● EXTRACTED INFORMATION:
/-- A push that can be the last of a block opens a shadow of eight bundles, in which no safe point and no loop end
may lie (R86, R87, R188 to R190). DEDUCED, log 28. -/
def transferOk (entries : List Nat) (bs : List TextBundle) : Bool :=
  let loops := loopsOf bs
  let start := entries.map fun n => (n, 0)
  (walkPushes bs loops (32 * bs.length) start start).all fun x =>
    decide (x.2 ≠ 31) || bs.all fun b =>
      !(decide (b.at_ = x.1) && b.push && meetsStop bs loops 8 [b.at_])

/-- Check 9: no safe point and no loop end in a shadow (R67, R86, R87). DEDUCED, log 28. -/
def shadowOk (entries : List Nat) (bs : List TextBundle) : Bool :=
  (bs.all fun b => !meetsStop bs (loopsOf bs) b.shadow [b.at_]) && transferOk entries bs

/-! ### Tables and grants (R84, R214, R215, R220) -/

def safeEntryOf (l : List Byte) : SafeEntry :=
  { smask := BitVec.ofNat 64 (fieldAt l 0 8), vmask := BitVec.ofNat 64 (fieldAt l 8 8),
    pmask := BitVec.ofNat 16 (fieldAt l 16 2), amask := BitVec.ofNat 8 (fieldAt l 18 1) }

/-- Greatest of a claim over the kernels. -/
def mostOf (ks : List Kernel) (f : Kernel → Nat) : Nat := ks.foldl (fun m k => max m (f k)) 0

/-- Check 6 of R215. DEDUCED, log 28. -/
def tablesOk (safes : List (List Byte)) (ks : List Kernel) (sums : List Summary)
    (bs : List TextBundle) : Bool :=
  (safes.all fun l => zeroAt l 19 13 &&
    decide ((safeEntryOf l).amask.toNat < 2 ^ mostOf ks Kernel.accs)) &&
    (bs.all fun b => !hdrSp b.hdr || decide ((hdrSpix b.hdr).toNat < safes.length)) &&
    sums.all fun x => decide (x.src < mostOf ks Kernel.ports ∧ x.dst < mostOf ks Kernel.ports)

/-- Bytes of the variable part that a safe-point entry asks for (R220). -/
def SafeEntry.bytes (e : SafeEntry) (accs : Nat) : Nat :=
  8 * ((selected e.smask).filter fun i => decide (i ≠ 0)).length + 512 * (selected e.vmask).length +
    16 * ((selected e.pmask).filter fun i => decide (i ≠ 0 ∧ i ≠ 8)).length +
    66048 * ((selected e.amask).filter fun i => decide (i < accs)).length

/-- The save size that a kernel needs: the fixed part, the largest variable part of any entry, and every
unit that it claims (R215, R220). DEDUCED, log 28. -/
def Kernel.needs (k : Kernel) (safes : List SafeEntry) : Nat :=
  0xac00 + safes.foldl (fun m e => max m (e.bytes k.accs)) 0 + 8192 * (k.unitsX + k.unitsY)

/-- Check 7 of R215. A data section of no bytes lies in memory wherever its base points (DEDUCED).
DEDUCED, log 28. -/
def State.grantOk (s : State) (p : Nat) (g : RawImage) (ks : List Kernel) (safes : List SafeEntry) :
    Bool :=
  let P := s.part p
  (ks.all fun k => decide (k.quota ≤ (slicesOf P.slices).length * 1966080) &&
    decide (k.needs safes ≤ k.saveSize)) &&
    decide (g.dataLen = 0 ∨ g.dataBase + g.dataLen ≤ P.ownedFrom)

/-- The Gecko of every cluster of the partition loads a text into its instruction store (R14).
DESIGN CHOICE, log 96. -/
def State.loadText (s : State) (p h : Nat) (t : Text) : State :=
  (List.range 64).foldl (fun (s : State) k =>
    if (s.cluster k).cond = .held p then s.updCluster k fun c => c.loadText h t else s) s

/-- A loaded image is bound to a handle and its data is placed (R215, R302). DESIGN CHOICE, log 75. -/
def State.bindImage (s : State) (p : Nat) (key : BitVec 256) (g : RawImage) (img : Image) (fn : Nat) :
    State :=
  let data := Config.textOpen key g.dataOff (s.imgBytes g g.dataOff g.dataLen)
  let h := (s.part p).nextImage % 65536
  (((s.bulkWrite p p (BitVec.ofNat 64 g.dataBase) (data.take g.dataLen) false).updPart p fun P =>
    { P with
      images := Store.set none P.images h (some img)
      nextImage := P.nextImage + 1 }).loadText p h img.text).reply fn stOk h

/-- R215. -/
def execLoadImage (fn : Nat) (addr : DWord) (s : State) : Out :=
  .next (s.anyCommand fn (.loadImage fn addr) fun p =>
    let g := s.rawImage addr.toNat
    let signer := digestAt g.hdr 0xa00
    let digest := digestAt g.hdr 0x60
    let signed := Config.signerAdmitted p signer &&
      Config.mldsaVerify (Config.signerKey signer) (digestBytes digest) ((g.hdr.drop 0x80).take 2420)
    s.checked fn
      [(s.formatOk g, stBadFormat), (signed, stBadSignature),
       (decide (Config.sha3 (s.digested g) = digest), stBadDigest)]
      (match s.textKey p g with
       | none => s.reply fn stBadDigest 0
       | some key =>
         let starts := s.startWords g
         let whole : Text :=
           { words := textWords (s.imgBytes g g.textOff g.textLen) g.words, len := g.words, starts := starts,
             key := some key, off := g.textOff }
         let text := whole.plain
         let bs := starts.map (textBundle text)
         let rawSafes := s.table g g.safeOff 32 g.safeN
         let safes := rawSafes.map safeEntryOf
         let ks := (s.table g g.kerOff 64 g.kerN).map kernelOf
         let sums := (s.table g g.sumOff 8 g.sumN).map summaryOf
         s.checked fn
           [(structureOk g.words starts bs, stBadFormat), (tablesOk rawSafes ks sums bs, stBadTable),
            (s.grantOk p g ks safes, stOverGrant),
            (spacingOk (ks.map fun k => k.entry / 4) bs, stSpacing),
            (shadowOk (ks.map fun k => k.entry / 4) bs, stShadow)]
           (if s.runBusy p (BitVec.ofNat 64 g.dataBase) g.dataLen true then s.goesOn fn (.loadImage fn addr)
            else s.bindImage p key g
             { text := whole, safes := safes, kernels := ks,
               sums := sums, digest := digest } fn)))

end Sys2Proof.Machine
end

● EXERCISE REQUIREMENTS:
Return, unchanged, the run of lines above that opens with the line containing "the kernels. -/" and closes with the line containing "decide (g.dataLen = 0". Include both.

● RESPONSE FOR THIS EXERCISE:
/-- Greatest of a claim over the kernels. -/
def mostOf (ks : List Kernel) (f : Kernel → Nat) : Nat := ks.foldl (fun m k => max m (f k)) 0

/-- Check 6 of R215. DEDUCED, log 28. -/
def tablesOk (safes : List (List Byte)) (ks : List Kernel) (sums : List Summary)
    (bs : List TextBundle) : Bool :=
  (safes.all fun l => zeroAt l 19 13 &&
    decide ((safeEntryOf l).amask.toNat < 2 ^ mostOf ks Kernel.accs)) &&
    (bs.all fun b => !hdrSp b.hdr || decide ((hdrSpix b.hdr).toNat < safes.length)) &&
    sums.all fun x => decide (x.src < mostOf ks Kernel.ports ∧ x.dst < mostOf ks Kernel.ports)

/-- Bytes of the variable part that a safe-point entry asks for (R220). -/
def SafeEntry.bytes (e : SafeEntry) (accs : Nat) : Nat :=
  8 * ((selected e.smask).filter fun i => decide (i ≠ 0)).length + 512 * (selected e.vmask).length +
    16 * ((selected e.pmask).filter fun i => decide (i ≠ 0 ∧ i ≠ 8)).length +
    66048 * ((selected e.amask).filter fun i => decide (i < accs)).length

/-- The save size that a kernel needs: the fixed part, the largest variable part of any entry, and every
unit that it claims (R215, R220). DEDUCED, log 28. -/
def Kernel.needs (k : Kernel) (safes : List SafeEntry) : Nat :=
  0xac00 + safes.foldl (fun m e => max m (e.bytes k.accs)) 0 + 8192 * (k.unitsX + k.unitsY)

/-- Check 7 of R215. A data section of no bytes lies in memory wherever its base points (DEDUCED).
DEDUCED, log 28. -/
def State.grantOk (s : State) (p : Nat) (g : RawImage) (ks : List Kernel) (safes : List SafeEntry) :
    Bool :=
  let P := s.part p
  (ks.all fun k => decide (k.quota ≤ (slicesOf P.slices).length * 1966080) &&
    decide (k.needs safes ≤ k.saveSize)) &&
    decide (g.dataLen = 0 ∨ g.dataBase + g.dataLen ≤ P.ownedFrom)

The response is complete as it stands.